By Adam Strunk
Active COVID-19 cases increased by 20 percent this week, as schools let out and families prepare to gather for Christmas.
The county saw 190 new cases diagnosed, an average of 27 per day from Dec. 14 to 20. There are now 181 active cases. Six residents are hospitalized. The county also marked four new deaths from COVID-19, bringing the total of local lives claimed by the disease to 95. One in 358 county residents has died from the disease since it first reached the county 21 months ago.
The increase followed news last week from NMC Health that it was nearing capacity, in part due to rising numbers of COVID-19 patients. The hospital is seeing admittances from across the state as other hospitals fill on top of local COVID-19 patients. Nearly all of them were unvaccinated, according to Chief Medical Officer Charles Craig.
The situation on the ground at NMC Health is the same as other hospitals across the state.
The Kansas Reflector Reported that KU Medical Center in Kansas City has experienced a sharp increase in cases, with nearly all cases being people who weren’t vaccinated.
On December 19 there were 1,226 Kansans hospitalized with COVID-19 this year compared to last year’s rate of 1,565.
This week, health officials also noted the presence of the Omicron variant of the disease in the State of Kansas. While initial science hasn’t shown the variant to be deadlier than past variations. According to a recently released study by the British government—where the variant hit earlier—estimates are that the variant is 25 to 50 percent more contagious.
This week, it became the dominant variant in the United States, according to the Centers for Disease Control, resulting in 73 percent of new cases.
Nationally, the infection count passed 50 million since the pandemic began.

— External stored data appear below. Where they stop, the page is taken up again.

-- ==== Sys2Proof/Tests/Slice0.lean ====
section
/-! SUPPORT. Tests: the WellFormed smoke, words written out from the tables of 30_encoding.md, one-step tests with values from
95_test_vectors.md, and a state that meets the hypotheses of every statement that has some. -/

open Sys2Proof Sys2Proof.Machine

namespace Sys2Proof.Tests

/-! ### WellFormed smoke: one ill-formed term per check -/

/-- n zero bytes. -/
def zeros (n : Nat) : List Byte := List.replicate n 0

theorem zeros_length (n : Nat) : (zeros n).length = n := by simp [zeros]

theorem test_wf_map_too_long : (Instr.ksConfigure 0 1 ⟨0x0025, 0⟩ ⟨0x0025, 4⟩ (zeros 256)).wf = false := by
  simp [Instr.wf, lengthFits, zeros_length]
theorem test_wf_values_too_long : (Instr.mdUpdate (zeros 256) []).wf = false := by
  simp [Instr.wf, lengthFits, zeros_length]
theorem test_wf_points_too_long : (Instr.mdUpdate [] (zeros 256)).wf = false := by
  simp [Instr.wf, lengthFits, zeros_length]

/-! ### Words written out from the tables of R82 and R85–R90 (frames FA, P2, MU5 of 95_test_vectors.md) -/

/-- Frame FA, byte by byte. -/
theorem test_decode_ks_configure :
    decode .command [0x01, 0x00, 0x0A, 0x25, 0x00, 0x00, 0x25, 0x00, 0x04, 0x10,
      0x01, 0x02, 0x03, 0x0A, 0x04, 0x05, 0x06, 0x0B, 0x07, 0x08, 0x09, 0x0C, 0x0E, 0x00, 0x0F, 0x0D] =
    .ok (.ksConfigure 0 10 ⟨0x0025, 0⟩ ⟨0x0025, 4⟩ [1, 2, 3, 10, 4, 5, 6, 11, 7, 8, 9, 12, 14, 0, 15, 13]) := by rfl
theorem test_decode_ks_poll : decode .command [0b00000010] = .ok .ksPoll := by rfl
theorem test_decode_md_configure : decode .command [0b00010001, 0x02, 0x01] = .ok (.mdConfigure 2 1) := by rfl
theorem test_decode_md_setports : decode .command [0b00010010, 0x28, 0x00, 0x00, 0x2B, 0x01, 0x02, 0x01] =
    .ok (.mdSetPorts ⟨0x0028, 0⟩ ⟨0x012B, 2⟩ 1) := by rfl
theorem test_decode_md_update : decode .command [0b00010011, 0x02, 0x03, 0x03, 0x07, 0x00, 0x01, 0x02] =
    .ok (.mdUpdate [3, 7] [0, 1, 2]) := by rfl
theorem test_decode_md_advance : decode .tick [0b00010100] = .ok .mdAdvance := by rfl

/-- E1–E13: every one is rejected on the command port, by its reason. -/
theorem test_decode_rejects :
    [[0x00], [0x03], [0x10], [0x15], [0x20], [0xFF], [0x20, 0, 0]].map (fun w => decode .command w) =
      List.replicate 7 (.error .unassignedOpcode) ∧
    decode .command [0x14] = .error .wrongPort ∧ decode .tick [0x02] = .error .wrongPort ∧
    decode .command [] = .error .noOpcode ∧
    [[0x02, 0], [0x11, 2], [0x11, 2, 1, 0], [0x13, 2, 2, 3, 7, 0], [0x01, 0, 10, 0x25, 0, 0, 0x25, 0, 4, 2, 1]].map
      (fun w => decode .command w) = List.replicate 5 (.error .malformedLength) := by
  refine ⟨rfl, rfl, rfl, rfl, rfl⟩

/-- R95's own example: `md.configure n=2, pol=ca` is `11 02 01`; and P2's line 4. -/
theorem test_assembler :
    (AsmLine.mdConfigure 2 .ca).bytes = [0x11, 0x02, 0x01] ∧
    (AsmLine.mdSetPorts ⟨0x0028, 0⟩ ⟨0x002B, 2⟩ .high).bytes = [0x12, 0x28, 0x00, 0x00, 0x2B, 0x00, 0x02, 0x01] ∧
    (AsmLine.tickTimes 2).expand = [.tick, .tick] := by decide

/-- A table word of KS_CONFIGURE has zero operand bytes up to the fixed payload. -/
theorem test_decode_table_words :
    decodeTableWord 8 0x01 = some (.ksConfigure 0 0 ⟨0, 0⟩ ⟨0, 0⟩ []) ∧ decodeTableWord 8 0x02 = some .ksPoll ∧
    decodeTableWord 8 0x11 = some (.mdConfigure 0 0) ∧ decodeTableWord 8 0x12 = some (.mdSetPorts ⟨0, 0⟩ ⟨0, 0⟩ 0) ∧
    decodeTableWord 8 0x13 = some (.mdUpdate [] []) ∧ decodeTableWord 8 0x14 = some .mdAdvance ∧
    decodeTableWord 8 0x15 = none := by decide

/-! ### Small states, with the parameters of 95_test_vectors.md section 0 -/

/-- Reset, with the test vectors' parameters. -/
def base : State := { State.reset with params := vectorParams }

/-- The next state of an outcome. -/
def nx (o : Out) : State := (nextOf o).getD base

/-- The events and responses an outcome adds to `s`'s trace. -/
def added (s : State) (o : Out) : List Obs := (nx o).trace.drop s.trace.length

/-- The key map of Scenario A. -/
def mapA : List Byte := [1, 2, 3, 10, 4, 5, 6, 11, 7, 8, 9, 12, 14, 0, 15, 13]

/-- Frame FA with K = k: lines 0..3 and columns 4..7 of port 0x25. -/
def fa (k : Byte) : Instr := .ksConfigure 0 k ⟨0x0025, 0⟩ ⟨0x0025, 4⟩ mapA

/-- KC12: 5×3 with K = 255, lines 0..4 and columns 5..7 of port 0x25. -/
def kc12 : Instr := .ksConfigure 2 255 ⟨0x0025, 0⟩ ⟨0x0025, 5⟩ [1, 2, 3, 4, 5, 6, 7, 8, 9, 10, 11, 12, 13, 14, 15]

The death count passed 800,000.
The Biden Administration announced this week plans to purchase 500 million at-home COVID-19 tests, which people can order and have shipped through the U.S. Postal Service to facilitate more at-home testing to combat the perceived threat of the Omicron variant.
The plan also includes dispatching another 1,000 medically trained U.S. Service members to areas hard hit by virus infections where medical resources are strained.
The CDC states that the best defense against COVID-19, as well as the variant, continues to be vaccination as well as a booster shot.
On the vaccination front, approximately 150 people in the county received their first vaccine dose last week.
Locally, 64.3 of all eligible residents and 60.7 percent of total county residents have received at least one dose.
Of new cases, 82 percent occurred within the county’s unvaccinated population.